KLPZ
- Parker, Arizona; United States;
- Broadcast area: Lake Havasu City, Arizona
- Frequency: 1380 kHz
- Branding: 1380 AM Country

Programming
- Format: Country, talk

Ownership
- Owner: Keith Douglas Learn; (Learn Broadcasting Corporation);

History
- First air date: September 7, 1974
- Last air date: December 31, 2024
- Former call signs: KZUL (1974–1984)
- Call sign meaning: La Paz County

Technical information
- Licensing authority: FCC
- Facility ID: 66361
- Class: D
- Power: 2,500 watts (day); 58 watts (night);
- Transmitter coordinates: 34°9′19.2″N 114°17′28.0″W﻿ / ﻿34.155333°N 114.291111°W

Links
- Public license information: Public file; LMS;
- Website: www.klpz1380.com

= KLPZ =

KLPZ (1380 AM) was a radio station licensed to serve Parker, Arizona, United States. The station was owned by Keith Douglas Learn, through licensee Learn Broadcasting Corporation. It aired a country music and talk radio format.
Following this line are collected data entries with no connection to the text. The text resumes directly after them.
-- ==== Sys2Proof/Machine/Translate.lean ====
section
/-! DEFINITION. Translation: page tables and the walk (R84 to R92), the translation structures (R93, R94), and the
translation of an access. -/

namespace Sys2Proof.Machine

/-! ## Causes of R92 -/

def xNotMapped : Nat := 1
def xWrite : Nat := 2
def xPriv : Nat := 3
def xKind : Nat := 4
def xLeafFormat : Nat := 5
def xTablePA : Nat := 6
def xPaRange : Nat := 7
def xAddress : Nat := 8
def xPeerEntry : Nat := 9
def xWalkError : Nat := 10
def xNoContext : Nat := 11

/-! ## Leaves (R84 to R87) -/

def leafW (e : DWord) : Bool := e.getLsbD 2
def leafP (e : DWord) : Bool := e.getLsbD 3
def leafKind (e : DWord) : Nat := field e.toNat 4 2
def leafCache (e : DWord) : Nat := field e.toNat 6 2
def leafCont (e : DWord) : Nat := field e.toNat 8 4
/-- OA of a memory leaf; TPN × 4096 of a peer leaf. -/
def leafOut (e : DWord) : Nat := if leafKind e = 1 then field e.toNat 12 36 * 4096 else field e.toNat 12 40 * 4096
def leafPeerIx (e : DWord) : Nat := field e.toNat 48 16

/-- Page size of a leaf at level k, a run included (R85). -/
def leafSize (k : Nat) (e : DWord) : Nat := 2 ^ (48 - 9 * k) * 2 ^ leafCont e

/-- The cache classes that R78 allows in a range. -/
def classAllowed (z : Zone) (cache : Nat) : Bool :=
  match z with
  | .hbm | .pool => cache ≤ 1
  | .host => cache ≤ 2
  | .window => cache == 2
  | .hole => true

/-- The leaf's place in its run, and the base that its page or run maps to. -/
def runBase (k : Nat) (e : DWord) : Nat := leafOut e - leafOut e % leafSize k e

/-- R87: malformed, for a leaf at index `ix` of a level-k table. -/
def leafMalformed (k ix : Nat) (e : DWord) : Bool :=
  let s := 2 ^ (48 - 9 * k)
  let cont := leafCont e
  let peer := leafKind e == 1
  (cont != 0 && cont != 4) || leafCache e == 3 || leafKind e > 1 || (cont == 4 && k == 1) ||
  (peer && leafCache e != 0) || (!peer && field e.toNat 52 12 != 0) ||
  (if cont == 0 then leafOut e % s != 0 else leafOut e % (16 * s) != ix % 16 * s) ||
  (!peer && !classAllowed (zoneOf (runBase k e)) (leafCache e))

/-- R87, R92: the page lies wholly inside one range of R78, and in the configured pool. -/
def paInRange (s : State) (base size : Nat) : Bool :=
  let last := base + size - 1
  match zoneOf base with
  | .hole => false
  | .pool => zoneOf last == .pool && decide (last < 0x2000000000000 + s.dev.poolRegions * 2 ^ 30)
  | .hbm => zoneOf last == .hbm && decide (base / 2 ^ 48 = last / 2 ^ 48)
  | z => zoneOf last == z

def isHbm (pa : Nat) : Bool := zoneOf pa == .hbm

/-! ## The walk (R90) -/

/-- The key of a non-leaf entry in the walk cache: level and the index bits above it; level 0 is the region entry. -/
def walkKey (k va : Nat) : Nat := k + 8 * (va / 2 ^ (48 - 9 * k))

/-- A read of eight bytes, none on an uncorrectable error. -/
def State.walkRead (s : State) (pa : Nat) : Option DWord :=
  if s.memErr.contains (lineOf (canonPA pa)) then none else some (s.mem64 pa)

/-- Levels k upward from table t; `n` levels remain. Answers the outcome and the non-leaf entries read. -/
def walkFrom (s : State) (va : Nat) : Nat → Nat → Nat → List (Nat × Nat) → WalkOut × List (Nat × Nat)
  | 0, k, _, seen => (.fail xLeafFormat k, seen)
  | n + 1, k, t, seen =>
    let lo := 48 - 9 * k
    let ix := field va lo 9
    match s.walkRead (t + 8 * ix) with
    | none => (.fail xWalkError k, seen)
    | some e =>
      if !e.getLsbD 0 then (.fail xNotMapped k, seen)
      else if !e.getLsbD 1 then
        if k = 4 ∨ field e.toNat 52 12 + field e.toNat 2 10 ≠ 0 then (.fail xLeafFormat k, seen)
        else
          let t' := field e.toNat 12 40 * 4096
          if isHbm t' then walkFrom s va n (k + 1) t' (seen ++ [(walkKey k va, t')]) else (.fail xTablePA k, seen)
      else if leafMalformed k ix e then (.fail xLeafFormat k, seen)
      else if leafKind e = 0 ∧ !paInRange s (runBase k e) (leafSize k e) then (.fail xPaRange k, seen)
      else (.leaf (va - va % leafSize k e) (leafSize k e) e, seen)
The station went on the air in 1974 as KZUL, which played contemporary pop country, and later middle of the road and adult contemporary music. William Olson Jr., who co-founded the station with Rick L. and Lyle J. Murphy, bought out their stakes in 1977, sold it to Charles L. Scofield in 1982. It became KLPZ, for La Paz County, in 1984. KLPZ was a country music and talk radio station from 1993 until its closure. Learn bought the station in 2000, and closed it at the end of 2024 following his retirement.

==History==
O. M. Broadcasting, a company controlled by Rick L. and Lyle J. Murphy and William Olson Jr., was granted a construction permit for a 1,000-watt daytime-only station on 1380 kHz on May 22, 1974. The new station signed on at 11 a.m. on September 7 as KZUL ("Kazual"), an ABC Entertainment affiliate playing contemporary pop country. Within a year, KZUL had a middle of the road format, though it was devoting 18 hours a week to country music by 1978. KZUL increased its power to 2,500 watts in 1976; it was the first station to be authorized at this power level. O. M. Broadcasting also applied for an FM radio station on 99.3 MHz; this allocation was instead awarded on July 7, 1977, to competing applicant Gilbert Leivas's BINA Broadcasting, who started KMDX in 1978. The Murphys sold their stake in KZUL to Olson in 1977.

O. M. Broadcasting sold KZUL to Scofield Broadcasting for $225,000 in 1982; Scofield's principals were Charles L. Scofield, owner of KEYZ, KYYZ, and a cable television system in Williston, North Dakota, and his wife Lorraine A. Scofield. The station, which had evolved to adult contemporary music, became KLPZ on March 6, 1984; the new call sign was derived from La Paz County, which had recently been split from Yuma County and of which Parker is the seat. Station founder Rick Murphy would subsequently start a new KZUL-FM in Lake Havasu City.

Until January 1993, KLPZ played adult standards music during the winter months and adult contemporary music in the summer, both supplementing country music. It then became a full-time country station, with programming from Jones Satellite Networks. "The All New 1380 AM Country" also added The Rush Limbaugh Show on February 1, 1993; it would carry the program until Limbaugh's death in 2021, and was also an affiliate of the successor Clay Travis and Buck Sexton Show. KLPZ also carried Paul Harvey until his death in 2009.

Keith Learn and Juanita Casares bought KLPZ in 2000; they had been with the station since 1993, and hosted the morning show. Under their ownership, the station described its format as "Country and a Little More", in reflection of its talk programming and the occasional non-country songs on the playlist, and used the slogan "The Last Medium of Freedom".

The Learns announced on December 6, 2024, that they would retire on December 31; regular programming on KLPZ would then end. Learn Broadcasting requested the cancellation of the KLPZ license in February 2025. The license was cancelled on February 7, 2025.